An investor’s must-know guide to Access Midstream Partners (ACMP) (Part 4 of 5)
In 2013, Access Midstream Partners (ACMP) spent $1.468 billion in growth capex and $110 million in maintenance capex. Access Midstream Partners has given guidance for growth capital expenditures in 2014 of $1.1 billion to $1.2 billion. Plus, the outlook for maintenance capital expenditures in 2014 is ~$130 million. For 2015, ACMP expects growth capex of $800 million to $900 million and maintenance capex of ~$130 million.
Much of ACMP’s capital expenditures will focus on the Utica Shale, where it expects to invest $1.8 billion by 2015, and the Niobrara Shale, where it expects to invest $300 million by 2015.

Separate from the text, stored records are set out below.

-- ==== Sys2Proof/Tests/Slice0.lean ====
section
/-! SUPPORT. The model's own tests: words written out from the manual's encodings, values worked out by hand from its rules, and
for every statement of Certificates/Slice0/Obligations.lean that has hypotheses a state that meets them. -/

namespace Sys2Proof.Tests

open Sys2Proof Sys2Proof.Machine

set_option Elab.async false
set_option maxRecDepth 100000
set_option exponentiation.threshold 9000

/-! ## Small states -/

/-- A segment with every right. -/
def seg (sp : BitVec 4) (base : BitVec 52) (len : Nat) : Seg := ⟨base, len, 0xFF, sp, 0, 0⟩

/-- A ready thread of crew 0 of shift 1, in island 1, cluster 0, core 0, slot 0, at 0x100: s0 is memory from address 0, s1 lane
memory, s2 core scratchpad, s3 the bank-linear window, s4 stack scratchpad. -/
def th : Thread :=
  { Thread.blank (.crew 1 0 0) with
    view := ⟨1, 0, 0, 0, 0, 0x10000, 0, 0x10000⟩
    status := .ready, unitEnd := .held, pc := 0x100
    segs := #v[seg spInter 0 0x40000, seg spLane 0 0x2000, seg spCore 0 0x10000, seg spBank (BitVec.ofNat 52 (2 ^ 51)) 0x400000,
      seg spStack 0 0x10000, Seg.empty, Seg.empty, Seg.empty] }

/-- An island of one tile, cluster 0. -/
def isl : Island := ⟨1, 5, .rect 0 0 0 1 1, 0x100000, 0, 0, [], [], [], []⟩

/-- One thread at issue. The page tables at 0x100000 map addresses below 2^40 to the island's memory, and the first pages of the
bank-linear window, each with every right. -/
def st (t : Thread) : State :=
  { State.reset with
    thr := t
    islands := [isl]
    mem := [(0x100000, 31), (0x104000, 1), (0x104002, 0x11), (0x110000, 1), (0x110002, 0x12), (0x120000, 31), (0x120008, 31)]
    frames := [⟨0, 5, 0, false⟩, ⟨16, 5, 0, false⟩, ⟨17, 5, 0, false⟩, ⟨18, 5, 0, false⟩, ⟨1, 5, 0, false⟩] }

/-- The state with bytes written. -/
def put (s : State) (x n v : Nat) : State := { s with mem := memWrite s.mem x n v }

/-- The outcome is a next state of which a test holds. -/
def gives (o : Host.Outcome State Fault Refusal) (p : State → Bool) : Bool :=
  match o with
  | .next t => p t
  | _ => false

/-- The outcome is this next state. -/
def isNext (o : Host.Outcome State Fault Refusal) (t : State) : Bool :=
  match o with
  | .next u => u == t
  | _ => false

/-- Only landings are due, and leave a state of which a test holds. -/
def clears (d : Due) (p : State → Bool) : Bool :=
  match d with
  | .clear r => p r
  | .stop _ => false

/-- Something else is due, and leaves a state of which a test holds. -/
def stops (d : Due) (p : State → Bool) : Bool :=
  match d with
  | .clear _ => false
  | .stop r => p r

/-- The threads keep their named registers. -/
def same (s t : State) : Bool := t.threads.map Thread.named == s.threads.map Thread.named

/-- The listed settled bytes outside the ranges are as before. -/
def kept (s t : State) (stored : List (Loc × Nat)) : Bool :=
  (s.mem ++ t.mem).all fun c => !s.settled c.1 || stored.any (fun r => r.1 ≤ c.1 && c.1 < r.1 + r.2) ||
    memGet t.mem c.1 == memGet s.mem c.1

/-- The unit has completed, and the threads keep their named registers. -/
def passes (s t : State) : Bool :=
  same s t && t.thr.pc == s.thr.nextPc && t.thr.unitEnd == .done && t.thr.status == s.thr.status

/-- The thread at issue is parked at its unit. -/
def parks (s t : State) (w : Wait) : Bool :=
  same s t && t.thr.status == .parked && t.thr.wait == w && t.thr.pc == s.thr.pc && t.thr.unitEnd == .held

/-- The second thread of the crew, on core 1. -/
def th1 : Thread := { th with key := .crew 1 0 1, view := { th.view with core := 1 } }

/-- The crew, and a shift of which it is the only crew. -/
def crw : Crew := ⟨1, 0, 1, 0, 0, 0x10000, [(0, 0, 0x10000)], 2, [], none, false⟩

/-- A shift of one crew of two threads. -/
def shf : Shift := { packetShift (2 ^ 116) 0x400 1 1 false none none with serial := 1, next := 1, gone := true, live := 1 }

/-- Both threads, their crew and shift. -/
def s2 (t : Thread) : State :=
  { st { t with nthr := 2 } with others := [{ th1 with nthr := 2 }], crews := [crw], shifts := [shf], nextSerial := 2 }

/-- A handle table at 0x400: 4 entries with ADM and LNC; memory, code, the bank-linear window, core scratchpad. -/
def tab (s : State) (hd : Nat) : State :=
  put (put (put (put (put s 0x400 8 hd) 0x420 32 (entryOfSeg (seg spInter 0 0x40000))) 0x440 32
    (entryOfSeg (seg spCode 0 0x40000))) 0x460 32 (entryOfSeg (seg spBank (BitVec.ofNat 52 (2 ^ 51)) 0x400000))) 0x480 32
    (entryOfSeg (seg spCore 0 0x10000))

/-- The thread with that table. -/
def thH : Thread := { th with htab := 0x400, tvec := 0x200 }

/-- Handle-offset values through memory's handle. -/
def at1 (off : Nat) : Word := BitVec.ofNat 64 (off * 65536 + 1)

/-- An engine of cluster 0 with work and owned tiles. -/
def eng (owners : List (Nat × Nat × Nat)) (ops : List MatrixOp) : MatrixEng := ⟨0, owners, ops, 7, [], [], [], 0, false, false⟩

/-- A descriptor at 0x900: FP32 by format 0, K = M = N = 1, A at 0xA00 and B at 0xB00, barrier at 0xC00. -/
def desc1 : Nat := (at1 0xA00).toNat + (at1 0xB00).toNat * 2 ^ 64 + (at1 0xC00).toNat * 2 ^ 384 + 2 ^ 512 + 2 ^ 544 + 2 ^ 551

/-- The thread, with FP32 in %fmt0, and with tiles 3 and 4 of the engine. -/
def mst (ops : List MatrixOp) : State :=
  let t := Thread.wg (Thread.wg (Thread.wg (Thread.wg (Thread.wg thH 1 0x900) 2 0x3F) 3 (at1 0xC00)) 4 6) 6 9
  let s := put (tab (st { t with fmt := Vector.replicate 4 0x66 }) 4) 0x900 128 desc1
  { s with matrix := [eng [(3, 1, 0), (4, 1, 0), (5, 9, 0)] ops] }

/-- A job at tile 3, in a state. -/
def job1 (st : JobState) : Job :=
  let r (n off : Nat) : Nat × Ref := (n, ⟨th.seg 0, off, th.view⟩)
  ⟨9, .crew 1 0 0, th.view, BitVec.ofNat 1024 desc1, 0x66, [r 0 0xA00, r 1 0xB00], 3, false, none, st, st != .queued, 0, 0, 0, (0, 0),
    none, 0, none, none⟩

/-- A place through the handle of the core scratchpad. -/
def at4 (off : Nat) : Word := BitVec.ofNat 64 (off * 65536 + 4)

/-- A call from core 0 to memory's byte 0, its slot at 0x40 of the scratchpad, with CALLID 1. -/
def call1 (st : CallStage) : Call :=
  ⟨3, 1, 0, spadLoc 0 0x40, (1, 0), 1, th.seg 0, 0, th.view, 0, 8, none, [1, 2, 3, 4, 5, 6, 7, 8], 0, false, none, none, st, true, none⟩

/-- A handler of call 3. -/
def hnd : Thread := { th with key := .handler 3, role := .call 3 }

/-- A place through the handle of the bank-linear window. -/
def at3 (off : Nat) : Word := BitVec.ofNat 64 (off * 65536 + 3)

/-- The pieces of the first granule through the interleaved window of one shaft, and of granule 1 through the other. -/
def ips : List Nat := (List.range 16).map (fun j => 16384 * j)

/-- Their frames belong to the tenant. -/
def own16 (s : State) : State := { s with frames := (List.range' 1 15).map (fun j => ⟨1024 * j, 5, 0, false⟩) ++ s.frames }

/-- The pieces of granule 1 through the bank-linear window. -/
def bps : List Nat := List.range' 16 16

/-- A freeze count for pieces. -/
def cnt (l : List Nat) (n : Nat) : List (Nat × Nat) := l.map (fun k => (k, n))

/-- Pieces of one granule at the start of a range. -/
def zip0 (l : List Nat) : List (Nat × Nat) := l.map (fun k => (0, k))

/-- A field of two sites of one bit: one dimension, two colours, STATE at 0x4000, TWIN at 0x8000, its tables in granule 1; the routine
`r` is an entry, or 0 for the probability table. -/
def fdesc (r : Nat) : Nat :=
  (at3 0x4000).toNat + (at3 0x8000).toNat * 2 ^ 64 + (at3 0x10000).toNat * 2 ^ 128 +
    (if r = 0 then (at3 0x10100).toNat * 2 ^ 256 else 0) + 2 ^ 448 + 2 ^ 496 + r * 2 ^ 508

/-- A place in the window, for the thread. -/
def wref (off : Nat) : Ref := ⟨th.seg 3, off, th.view⟩

/-- That field, in a state. -/
def fld (r : Nat) (z : FieldState) : Field :=
  ⟨1, 1, BitVec.ofNat 1024 (fdesc r), th.view, [0], 0x4000, 0x8000, 1, ⟨wref 0x10000, bps⟩, none,
    if r = 0 then some ⟨wref 0x10100, bps⟩ else none, none, none, z, 0, 0, false, 0, [], [], [], [], none, [], none, none, [], []⟩

/-- Its tables: weights 1 in both directions; one entry whose threshold every draw passes. Granule 1 is frozen once. -/
def fst (fs : List Field) : State :=
  let t := Thread.wg (Thread.wg (Thread.wg thH 1 0x900) 2 1) 3 (at1 0xC00)
  let s := put (put (put (tab (st { t with htab := 0x400 }) 0x30004) 0x900 128 (fdesc 0)) 0x10000 18 (2 * 2 ^ 8 + 0x101 * 2 ^ 128))
    0x10100 20 (1 + 2 ^ 16 + 0x1000000 * 2 ^ 128)
  { s with freeze := cnt bps 1, fields := fs }

/-- A packet for queue 3 of priority 2: 2 threads, 2 crews by x, ENTRY 0x80, ARGS 9. -/
def pkt : Nat := 0x80 + 3 * 2 ^ 52 + 2 * 2 ^ 58 + 2 ^ 116 + 2 ^ 128 + 9 * 2 ^ 192

/-- A pending entry 4 of g5. -/
def pnd (w : PendWait) : Pend := ⟨4, .g 5, 3, false, 0, 0, 0, 0xF0, w, false, 4, false⟩

/-- The next command of connection 1, for island 1. -/
def cmd : CmdHeader := ⟨1, 5, 1, 0xAB, 0⟩

/-- The resident service runs, and connection 1, which may address islands 1 and 2, expects command 5. -/
def hst (s : State) : State :=
  { s with
    dies := Vector.replicate 4 { StackSt.reset with boot := .running true }
    conns := [⟨1, [1, 2], 5, [⟨1, 3, 0, 4, 1, 0xAA, [7]⟩], false, 0⟩] }

/-- The state's command is answered with a status and a body. -/
def answers (o : Host.Outcome State Fault Refusal) (op status : Nat) (body : List Byte) (p : State → Bool) : Bool :=
  gives o fun t => t.outbox == [⟨1, op, status, 5, 1, 0xAB, body⟩] &&
    t.conns.map (fun c => (c.id, c.expect, c.busy)) == [(1, 6, false)] && p t

/-- It is taken, and the connection waits. -/
def taken (o : Host.Outcome State Fault Refusal) (p : State → Bool) : Bool :=
  gives o fun t => t.outbox == [] && t.conns.map (fun c => (c.id, c.expect, c.busy)) == [(1, 6, true)] && p t

/-! ## Instruction words (spec/02)

Every word is written field by field, as Rulers 2.1 to 2.11 and Tables 2.5, 2.6 and 2.8 lay it out. -/

/-- Every word decodes to the instruction beside it. -/
def decodes (l : List (BitVec 32 × Instr)) : Bool := l.all fun r => decodeWord r.1 == .ok r.2

theorem test_decode_control : decodes [
  (0b0_0_000000_000_0_00000000000000000000, .nop false),
  (0b0_1_000001_101_1_10101011110011011110, .bc true 5 true 0xABCDE),
  (0b0_0_000010_100001_0_11111111111111111, .bz false 33 0x1FFFF),
  (0b0_1_000010_100001_1_00000000000000101, .bnz true 33 5),
  (0b0_0_000011_111110_0_10000000000000001, .loop false 62 0x10001),
  (0b0_1_000101_010_0_10000000000000000001, .call true 2 false 0x80001),
  (0b0_0_000100_000000_101001_000000_000_000, .bi false 41),
  (0b0_1_000100_000000_101001_000000_000_001, .calli true 41),
  (0b0_0_000100_000000_111111_000000_000_010, .ret false 63),
  (0b0_1_000110_000000_0000_00000000000000, .exit true),
  (0b0_0_000110_000000_0001_00000000000000, .yield false),
  (0b0_1_000110_000000_0010_10001101000101, .brk true 0x2345),
  (0b0_0_000110_000000_0011_11111111111111, .trap false 0x3FFF),
  (0b0_1_000110_000000_0100_00000000000000, .eret true)] = true := by decide +kernel

theorem test_decode_registers_threads : decodes [
  (0b0_0_000111_001001_0000_00000000010100, .mrd false 9 .clk),
  (0b0_1_000111_111101_0001_00000001000000, .mwr true 61 .flags),
  (0b0_0_001000_000000_010100_000000_110_000, .segld false 20 6),
  (0b0_1_001000_010101_010110_010111_111_001, .segsub true 21 22 23 7),
  (0b0_0_001000_011000_000010_000000_101_010, .segq false 24 .rights 5),
  (0b0_1_001001_011001_011010_000000_100_000, .launch true 25 26 4),
  (0b0_0_001001_011001_011010_011011_011_001, .gang false 25 26 27 3),
  (0b0_1_001001_000000_000000_000000_000_010, .barc true),
  (0b0_0_001010_000000_011100_000000_000_000, .tkillThread false 28),
  (0b0_1_001010_000000_000000_000000_000_001, .tkillCrew true),
  (0b0_0_001010_000000_000000_000000_000_010, .tkillShift false)] = true := by decide +kernel

theorem test_decode_memory : decodes [
  (0b0_0_010000_1001_001_000010_000011_11111, .ldB false 9 1 2 3 0x1F),
  (0b0_1_010001_1000_010_000011_000100_00001, .ldH true 8 2 3 4 1),
  (0b0_0_010010_0111_011_000100_000101_00010, .ldW false 7 3 4 5 2),
  (0b0_1_010011_0110_100_000101_000110_00011, .ldD true 6 4 5 6 3),
  (0b0_0_010100_0101_101_000110_000111_00100, .ldSB false 5 5 6 7 4),
  (0b0_1_010101_0100_110_000111_001000_00101, .ldSH true 4 6 7 8 5),
  (0b0_0_010110_1111_111_001000_001001_10000, .ldSW false 15 7 8 9 16),
  (0b0_1_010111_0000_001_001001_001010_10001, .stN true 1 9 10 17),
  (0b0_0_011000_0000_010_001010_001011_10010, .stB false 2 10 11 18),
  (0b0_1_011001_0000_011_001011_001100_10011, .stH true 3 11 12 19),
  (0b0_0_011010_0000_100_001100_001101_10100, .stW false 4 12 13 20),
  (0b0_1_011011_0000_101_001101_001110_10101, .stD true 5 13 14 21),
  (0b0_0_011100_0011_110_011111_001111_10110, .ldv false 3 6 31 15 22),
  (0b0_1_011101_0000_111_011110_010000_10111, .stv true 7 30 16 23),
  (0b0_0_011110_0010_001_011101_100010_000_10, .ldvs false 2 1 29 17 false),
  (0b0_1_011110_0001_010_011100_100011_001_11, .ldvx true 1 2 28 35 true),
  (0b0_0_011111_0000_011_011011_100100_000_11, .stvs false 3 27 18 true),
  (0b0_1_011111_0000_100_011010_011001_001_10, .stvx true 4 26 25 false)] = true := by decide +kernel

ACMP’s 2013 EBITDA was $859 million. The company expects to grow EBITDA to between $1.0 billion and $1.1 billion in 2014, and to between $1.2 billion and $1.3 billion in 2015.
Given current EBITDA and maintenance capex projections, ACMP noted in its latest presentation that it believes the company is capable of delivering ~15% annual distribution growth.
Note that ACMP is part of the Alerian MLP ETF (AMLP) as well as the Global X MLP ETF (MLPA). Other associated companies include Chesapeake Energy (CHK), which is ACMP’s major customer. Plus, Williams Companies (WMB) owns 50% of the general partner of ACMP and therefore has significant control over the company.